Created: 2012-03-22 05:20
Updated: 2013-10-15 11:58

Meet myCollar

myCollar is an OpenCollar side project where I (nirea) and some other intrepid devs are experimenting with some new architectural ideas that would take a lot of work to wedge into the OpenCollar codebase.

The Problem

If you've been following OC development for the last six months you've probably seen a lot of angst over the number of drastic changes in the 3.7 release:

  • Elimination of the web DB
  • New updater/installer
  • Some plugins being set to uninstalled by default
  • Move from Google Code to Github

I'm proud of the work we did for 3.7. It's made it a lot easier to get involved in the collar's code. But it pissed a lot of people off ("why doesn't the collar do X anymore?!?!?!"). It was also slow, tedious work. There is a lot of code in there.

nirea@computer:~/sl/ocupdater/lsl$ cat *lsl | wc -l

For those of you that don't speak Unix, that means there are nearly twenty-four thousand lines of lsl code in OpenCollar. (Before 3.7, there were 24,555 lines :( .)

It's a lot of work to maintain all that. Still, it gets worse:

  • There are a lot of cross dependencies between the scripts. Any work on the core scripts (auth, settings, listener, update) is quite likely to break things elsewhere.
  • Though SL is a great environment for experimenting and learning some programming, it is a hostile environment for maintaining a large codebase. There are no good tools for keeping inworld scripts in sync with a version control repository (git, mercurial, subversion, whatever).

When RL companies have this problem they hire a QA department. When SL projects have this problem they burn out release managers and slide into stagnation.

The Solution

myCollar aims to make collar scripting fun again. I have a few ideas how to do that.

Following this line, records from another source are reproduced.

/-- The LABEL event of a posted write whose label is not within the page's (R255). -/
def State.labelEvent (s : State) (a : Acc) (page : Label) : State :=
  let (gang, lt) := match s.thread a.uid with
    | some t => (t.ident.gangid, t.ident.lthread)
    | none => (0, 0)
  s.fault a.part ⟨0x08, 0, lt, [gang, a.pc, a.va, BitVec.ofNat 64 (a.label.toNat + page.toNat * 2 ^ 32)]⟩

/-- A correctable error of a Pan-store word that is read is corrected, and counted for a partition and a gang; one that is
overwritten whole is only gone (R217, R413). -/
def State.correctWord (s : State) (part gang : Nat) (reads : Bool) (l : Loc) : State :=
  match l with
  | .hbm _ => s
  | .pan n pa =>
    let k := panKey n (pa / 8 * 8)
    if !s.mem.softWords.contains k then s
    else
      let s := { s with mem := { s.mem with softWords := setDrop s.mem.softWords k } }
      if reads then s.count part gang 7 1 else s

/-- The words that an access reads or overwrites where it is performed: of a deque, TOP's and those of the entry (R136). -/
def State.wordsRead (s : State) (a : Acc) : List Loc :=
  let entry (i : Nat) : List Loc := [(entryAt a.loc i).word, ((entryAt a.loc i).plus 8).word]
  let (top, bottom, _) := s.dequeEnds a.loc
  match a.op with
  | .push _ _ => [a.loc.word]
  | .pop => a.loc.word :: entry ((bottom + 2 ^ 16 - 1) % 2 ^ 16)
  | .steal => a.loc.word :: entry top
  | _ => a.words.eraseDups

/-- The correctable errors of the words that an access reads are corrected and counted (R217, R413). -/
def State.correct (s : State) (a : Acc) : State :=
  let reads : Bool := match a.op with
    | .store 8 _ | .stff _ | .storeWords _ => false
    | _ => true
  if s.mem.softWords.isEmpty then s
  else (s.wordsRead a).foldl (fun (s : State) l => s.correctWord a.part (s.gangOf a.uid) reads l) s

/-- A partition's way mask, which a page with NOALLOC does not use (R238). -/
def State.waysOf (s : State) (part : Nat) (noalloc : Bool) : Nat :=
  if noalloc then 0
  else match s.part? part with
    | some x => x.own.waymask
    | none => 0

/-- The way mask of an access. -/
def State.wayMask (s : State) (a : Acc) : Nat := s.waysOf a.part a.noalloc

/-- The way that a line's fill would take holds a line that a sweep of its slice has still to write back (R412). -/
def State.unswept (s : State) (line mask : Nat) : Bool :=
  match s.mem.line? line, s.mem.wayFor line mask, s.dev.resize with
  | none, some (w, some o), some r => r.sweeps.any fun x =>
      x.1 = o.slice && (x.2 % 2 ^ 16).testBit w && x.2 / 2 ^ 16 ≤ 256 * onesBelow w (x.2 % 2 ^ 16) + l2Set o.line
  | _, _, _ => false

/-- The cycles that a sector which a unit, a walk or a fetch reads or writes waits until it may be brought in: none where the L2
holds it; else for the channel, and for a sweep that has the line of its way still to write back (R409, R412). -/
def State.fillWait (s : State) (part pa : Nat) (noalloc : Bool) : Nat :=
  if s.mem.cached pa then 0
  else max (s.channelWait (channelOf pa) part) (if s.unswept (pa / 256) (s.waysOf part noalloc) then 4 else 0)

/-- A line makes way for another: its dirty sectors are written to HBM, and counted for the partition that owns them (R239,
R409). -/
def State.countVictim (s : State) (line mask : Nat) : State :=
  match s.mem.line? line, s.mem.wayFor line mask with
  | none, some (_, some o) =>
    if o.dirty = 0 then s
    else s.countSectors (lineSlice o.line) (s.frameOwner (o.line * 256 / 8192)).owner 0 (onesBelow 8 o.dirty)
  | _, _ => s

/-- Sectors of a line are filled for a partition (R238, R239). -/
def State.install (s : State) (line sectors mask : Nat) : State :=
  let (n, s) := (s.countVictim line mask).fresh
  { s with mem := s.mem.install line sectors mask n }

/-- The sectors that a burst of words covers whole become valid and dirty before it is written (R239). -/
def State.claimSectors (s : State) (a : Acc) (n : Nat) : State :=
  match a.loc with
  | .pan _ _ => s
  | .hbm pa =>
    ((List.range (n / 4 + 1)).map (fun k => pa / 32 + k)).foldl (fun (s : State) x =>
      if pa ≤ 32 * x && 32 * x + 32 ≤ pa + 8 * n then
        let (n, s) := (s.countVictim (x / 8) (s.wayMask a)).fresh
        { s with mem := s.mem.claimSector x (s.wayMask a) n }
      else s) s

/-- The bytes that an access touches at a slice, by their places. -/
def Acc.bytesAt (a : Acc) (pa : Nat) : List Nat :=
  let run (n : Nat) : List Nat := (List.range n).map fun k => pa + k
  match a.op with
  | .load n _ | .store n _ => run n
  | .amo _ dbl _ | .red _ dbl _ => run (amoBytes dbl)
  | .cas2 _ _ _ _ => run 16
  | .storeWords vs => run (8 * vs.length)
  | .vload _ _ _ places => places.map Prod.snd
  | .vstore width bit _ => run ((bit + width + 7) / 8)
  | .loadWord _ | .ldff | .tagr | .ldfe | .stfe _ | .stff _ | .tagw _ | .cas _ _ | .park _ _ | .claimNest _ _ _ | .push _ _
  | .pop | .steal => run 8
  | .wakeSlots _ _ _ | .setvat _ _ => []

/-- The sectors that must be valid, or have been read, before an access is performed: those that it touches and does not write
whole (R239). -/
def Acc.sectors (a : Acc) (pa : Nat) : List Nat :=
  let bs := a.bytesAt pa
  let whole (x : Nat) : Bool := match a.op with
    | .storeWords vs => pa ≤ 32 * x && 32 * x + 32 ≤ pa + 8 * vs.length
    | _ => false
  ((bs.map fun b => b / 32).eraseDups).filter fun x => !whole x

/-- The sectors that a write merges at the memory controller: those that the L2 neither holds nor takes in for it (R238, R239). -/
def State.mergedSectors (s : State) (a : Acc) (pa : Nat) : List Nat :=
  let all := ((a.bytesAt pa).map fun b => b / 32).eraseDups
  let taken (x : Nat) : Bool := s.wayMask a ≠ 0 && !(a.sectors pa).contains x
  let reads : Bool := match a.op with
    | .park _ _ => true
    | op => op.readsOnly
  if reads then [] else all.filter fun x => !s.mem.cached (32 * x) && !taken x

/-- A write that is merged at the memory controller moves its sectors (R238, R239, R409). -/
def State.countMerge (s : State) (a : Acc) : State :=
  match a.loc with
  | .pan _ _ => s
  | .hbm pa =>
    match s.mergedSectors a pa with
    | [] => s
    | x :: xs => s.countSectors (channelOf pa) a.part (s.gangOf a.uid) (x :: xs).length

  1. Maintain a small core, and make everything pluggable. You can see this in action if you look inside the new auth scripts and read the Pluggable Auth document. We won't have a monolithic auth script that tries to define all scenarios in terms of owner/secowner/other. myCollar's auth chain lets you add whatever auth logic you want. If you want to give control to anyone whose name starts with a "J", it's easy to plug that in.
  2. Share the load. Unlike OC, which takes on responsibility for distributing a large number of plugins (e.g. badwords, bell, keyholder, etc), myCollar will come with just the basics. If someone wants to add a feature, we'll help them write it as a plugin and distribute it under their name, but we're very unlikely to add it into the core. That way the plugin author gets the glory, as well as the bug reports.
  3. Share the load, part deux. If we add a settings server, we'll make it so it's easy to run your own, on reasonably standard hosting. Rather than the project maintaining a server for hundreds of thousands of people, it makes sense to me for communities to be able to maintain their own.
  4. Don't require OC compatibility. Example: myCollar has a new, much-simplified menu system. It's not compatible with the call-and-response system that OC uses. That's OK. Maybe someday someone updates all the plugins and backports myCollar's menu system to OC. That would be awesome. But I'm not volunteering to do that work.
  5. Release a much smaller number of designs. One of the really tedious things about releasing a new OC version is making sure all the collars in our back catalog have the new scripts inside. myCollar will not maintain a big back catalog like this. Other than the stock collar, designs will be released for a limited time only.